● **YOUR OBJECTIVE**
Nothing should appear in the answer except the line containing "(41_sequencer.md R83). -/" and the lines following it through the end of the listing, each given exactly.
GIVEN DATA Block Start
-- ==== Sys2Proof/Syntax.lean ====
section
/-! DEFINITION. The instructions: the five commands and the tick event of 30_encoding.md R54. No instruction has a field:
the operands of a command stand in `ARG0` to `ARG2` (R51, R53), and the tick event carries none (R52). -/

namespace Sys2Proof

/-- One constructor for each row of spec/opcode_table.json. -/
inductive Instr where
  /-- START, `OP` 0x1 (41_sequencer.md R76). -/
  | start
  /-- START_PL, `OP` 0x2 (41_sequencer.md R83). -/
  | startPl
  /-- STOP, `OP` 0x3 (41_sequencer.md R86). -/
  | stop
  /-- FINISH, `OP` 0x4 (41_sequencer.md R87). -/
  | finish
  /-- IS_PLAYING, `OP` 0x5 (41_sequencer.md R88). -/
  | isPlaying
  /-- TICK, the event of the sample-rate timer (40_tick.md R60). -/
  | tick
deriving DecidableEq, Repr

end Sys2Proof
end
GIVEN DATA Block End
● **ANSWER TO THE PROBLEM**
  /-- START_PL, `OP` 0x2 (41_sequencer.md R83). -/
  | startPl
  /-- STOP, `OP` 0x3 (41_sequencer.md R86). -/
  | stop
  /-- FINISH, `OP` 0x4 (41_sequencer.md R87). -/
  | finish
  /-- IS_PLAYING, `OP` 0x5 (41_sequencer.md R88). -/
  | isPlaying
  /-- TICK, the event of the sample-rate timer (40_tick.md R60). -/
  | tick
deriving DecidableEq, Repr

end Sys2Proof
end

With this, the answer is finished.